The attack sent the Keeper spiraling to the ground. Magus followed right behind on his cloud, already aiming his gun to fire again.

But something went terribly wrong, and Magus felt himself falling too fast, as though gravity was warping around him and pulling him into a black hole.

He collapsed on the ground with a grunt, and his lightning gun clattered across the yard toward the Keeper.

“Magus!” the Keeper shouted, a warning.

“This is not how I meet my end!” Magus shouted, gritting his teeth against the crushing weight of the gravity pooling around him and pinning him to the ground. “I’ve seen my death, and this is not it!”

“No,” the Keeper said with a sad shake of his head. He stooped to pick up the lightning gun. “This is not your death sentence. It’s merely a temporary prison.”

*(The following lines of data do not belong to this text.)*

/-- R385: the errors that the words of a Manger meet: a corrected one, or an uncorrectable one that poisons its line. -/
def Side.mangerErrors (s : Side) (e : Nat) (errs : List (Nat × ErrKind)) : Side :=
  errs.foldl (fun s x =>
    if 2 ^ 22 ≤ x.1 then s
    else match x.2 with
      | .readBad => (s.onManger e (fun m => m.setLine true (x.1 / 64))).count (Reg.DR_MANGER e) 32 16
      | .fix => s.count (Reg.DR_MANGER e) 48 16
      | _ => s) s

/-- A command's byte writes to a Manger: poisoned also in a line where a byte fails its parity check (R442, R443), and all of
them where the command has been stopped (R134). -/
def Side.mangerStore (s : Side) (e : Nat) (errs : List (Nat × ErrKind)) (ws : List (Nat × Byte × Bool)) : Side :=
  s.onManger e (fun m => m.scatter (ws.map (fun w =>
    (w.1, w.2.1, w.2.2 || s.acts.spoil || errs.any (fun x => x.2 == ErrKind.parity && x.1 / 64 == w.1 / 64)))))

/-! ### Operands (R368 to R376) -/

/-- What a GEMM operand is for the pairs of R376 under a kind (0 unscaled, 1 MX, 2 KV), with R372 to R374: 0 to 3 its own
FP format, 4 a low-precision operand, 5 an integer. -/
def operandClass (f kind : Nat) : Option Nat :=
  if f ≤ 3 then (if kind = 0 then some f else none)
  else if f = 4 ∨ f = 5 then (if kind ≤ 2 then some 4 else none)
  else if f = 6 ∨ f = 7 then (if kind = 1 then some 4 else none)
  else if f = 8 then (if kind = 1 ∨ kind = 2 then some 4 else none)
  else if f = 9 then (if kind = 0 then some 5 else if kind ≤ 2 then some 4 else none)
  else if f = 0xA then (if kind = 0 then some 5 else if kind = 2 then some 4 else none)
  else none

/-- The rate class of an operand in bits (R368). -/
def operandBits (f : Nat) : Nat :=
  if f = 0 then 32 else if f = 1 then 19 else if f = 2 ∨ f = 3 then 16 else if f = 8 ∨ f = 0xA then 4 else 8

/-- ⌈K × F⌉ (R368, R395). -/
def arrayCycles (fa fb k : Nat) : Nat :=
  let w := max (operandBits fa) (operandBits fb)
  if w = 4 then ceilDiv k 2 else if w = 8 then k else if w = 16 then 2 * k else if w = 19 then 4 * k else 16 * k

/-- An operand element with its scale (R372, R373). -/
def operandVal (f kind bitsv scale : Nat) : FVal :=
  let v := fmtVal f bitsv
  if kind = 0 then v
  else if kind = 1 then (fmtVal 0xD scale).mul (if f = 9 then v.scale2 (-6) else v)
  else (fmtVal 3 scale).mul v

/-! ### Accumulation and conversion (R377 to R382) -/

/-- Sum of a list, exact. -/
def sumVals (l : List FVal) : FVal := l.foldl FVal.add FVal.zero

/-- The groups of 32 of R377. -/
def groups (n : Nat) : List (List Nat) :=
  (upTo (ceilDiv n 32)).map (fun g => (upTo (min 32 (n - 32 * g))).map (fun i => 32 * g + i))

/-- Floating accumulation (R377): each group's exact sum rounded once to FP32, then added with rounding to FP32. -/
def accFloat (start : FVal) (n : Nat) (a b : Nat → FVal) : FVal :=
  (groups n).foldl (fun acc g =>
    let ps := g.map (fun k => (a k).mul (b k))
    r32 (acc.add (r32 (match ps with | [] => FVal.zero | p :: r => r.foldl FVal.add p)))) start

/-- Integer accumulation in INT32 modulo 2^32 (R378): the value and whether an addition wrapped. -/
def accInt (start : Int) (n : Nat) (a b : Nat → Int) : Int × Bool :=
  (upTo n).foldl (fun acc k =>
    let v := acc.1 + a k * b k
    let w := signed 32 (unsigned 32 v)
    (w, acc.2 || w != v)) (start, false)

/-- Flags of RESULT [35:32] (R388). -/
structure DrFlags where
  nonfinite : Bool := false
  saturated : Bool := false
  wrap : Bool := false
  range : Bool := false
  deriving DecidableEq, Repr
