/-- A step of the counter for what the side counts from a time on: how long a port is occupied, a command has run, a link has been
silent. Those times move with the counter, so that what has elapsed is as it was (DEDUCED, log entry 101). Times that are
compared as Datum time (deadlines, validity times, stamps) stay, and are compared with the new value (R176). -/
def Side.shiftTimes (s : Side) (f : Nat → Nat) : Side :=
  { s with
    grooms := s.grooms.map (fun g => { g with lastDt := 0, lastRole := g.lastRole.map f })
    ops := s.ops.map (fun o => { o with run := o.run.map (fun r => (r.1, f r.2)) })
    datum := { s.datum with
      lastRef := s.datum.lastRef.map (fun r => (f r.1, r.2)), lastSent := s.datum.lastSent.map (fun e => (e.1, f e.2))
      srcAt := f s.datum.srcAt, bestAt := f s.datum.bestAt, capable := s.datum.capable.map (fun e => (e.1, f e.2)) }
    lg := { s.lg with
      frames := s.lg.frames.map (fun x => { x with startNs := f x.startNs })
      busy := s.lg.busy.map (fun e => (e.1, f e.2)), leadAt := f s.lg.leadAt }
    ing := { s.ing with
      slots := s.ing.slots.map (fun q => { q with since := f q.since, spans := q.spans.map (fun e => (f e.1, f e.2.1, e.2.2)) }) }
    egress := s.egress.map (fun e => { e with till := f e.till })
    sw := { s.sw with
      leftAt := f s.sw.leftAt, silentAt := f s.sw.silentAt, restarts := s.sw.restarts.map f, hbLast := f s.sw.hbLast
      hbSent := s.sw.hbSent.map f, fell := s.sw.fell.map (fun e => (e.1, f e.2))
      trots := s.sw.trots.map (fun t => { t with run := t.run.map (fun r => (r.1, f r.2.1, r.2.2)) }) }
    kp := { s.kp with verify := s.kp.verify.map (fun (v : KVerify) => { v with start := f v.start }) }
    power := { s.power with
      lastFall := s.power.lastFall.map f, lastRise := s.power.lastRise.map f, coolSince := s.power.coolSince.map f
      lastSample := f s.power.lastSample } }

/-- R175, R176: the step that a lock ordered is made: the counter takes the reference's time, the state becomes LOCKED, STEPS
increments and the Steward receives a time-step event. -/
def Side.datumStep (s : Side) : Side :=
  match s.datum.pendStep with
  | none => s
  | some o =>
      let shift := signed 64 o
      let s := s.dt (fun d => { d with pendStep := none, ns := (((d.ns : Int) - shift) % (2 ^ 64 : Nat)).toNat,
                                       steppedFrom := d.ns, prev := (((d.ns : Int) - shift) % (2 ^ 64 : Nat)).toNat })
      let s := s.shiftTimes (fun t => ((t : Int) - shift).toNat)
      let s := (s.count Reg.DT_STATE 16 16).put Reg.DT_STATE 0 2 dtLocked
      s.raise 0x0D 0x03 0 none (unsigned 64 (-shift))

/-- R182: the reference is lost: HOLDOVER at the last RATE, with its time of entry. -/
def Side.datumLost (s : Side) : Side :=
  ((s.put Reg.DT_STATE 0 2 dtHoldover).wr Reg.DT_HOLD (BitVec.ofNat 64 s.now)).dt (fun d => { d with run := 0 })

/-- R183: the return from HOLDOVER to LOCKED, without a step. -/
def Side.datumRelock (s : Side) : Side :=
  (s.put Reg.DT_STATE 0 2 dtLocked).wr Reg.DT_HOLD 0

/-- R184: a changed SOURCE takes effect. LOCKED or HOLDOVER moving to SOURCE 1 enters HOLDOVER; otherwise the state is
kept and the reference detector starts anew. -/
def Side.datumSource (s : Side) : Side :=
  let src := s.fld Reg.DT_CFG 0 2
  if src = s.datum.src then s
  else
    let st := s.fld Reg.DT_STATE 0 2
    let s := s.dt (fun d => { d with src := src, srcAt := d.ns, run := 0, lastRef := none, gm := 0 })
    let s := s.put Reg.DT_STATE 2 1 (if src = 1 ∨ src = 2 then 1 else 0)
    if src = 1 ∧ st = dtLocked then s.datumLost else s

/-- R185: the best announce is forgotten after three announce intervals without another of it (IEEE 802.1AS-2020 10.3; PRESUMED, log
entry 102). -/
def Datum.forget (d : Datum) : Datum :=
  if d.best.isSome ∧ d.bestAt + 3000000000 < d.ns then { d with best := none, roles := [] } else d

The Keeper stepped forward and towered over Magus, who raged in vain against the magic that was holding him motionless against the earth.

“I don’t suppose you would mind if I borrow this?” the Keeper asked, holding up the lightning gun. “I know someone who could really do some fantastic things with it.”

“Borrow means you bring it back!” Magus spat through tight lips. Behind him, several men in black came sprinting out of the mansion to come to the aid of their leader.

“Oh, I intend to bring it back, trust me.” The Keeper held up his hands and said, “Caelus!” A black rip in space appeared directly above Magus. Immediately, Magus felt the gravity shift from pushing him down to pulling him up, and at the same time, his body lost its form. Magus slowly became a vapor of black mist, and with sickening speed, the tear in space sucked him up into a black void of nothingness.

His scream died on his lips as oblivion engulfed him in a timeless prison.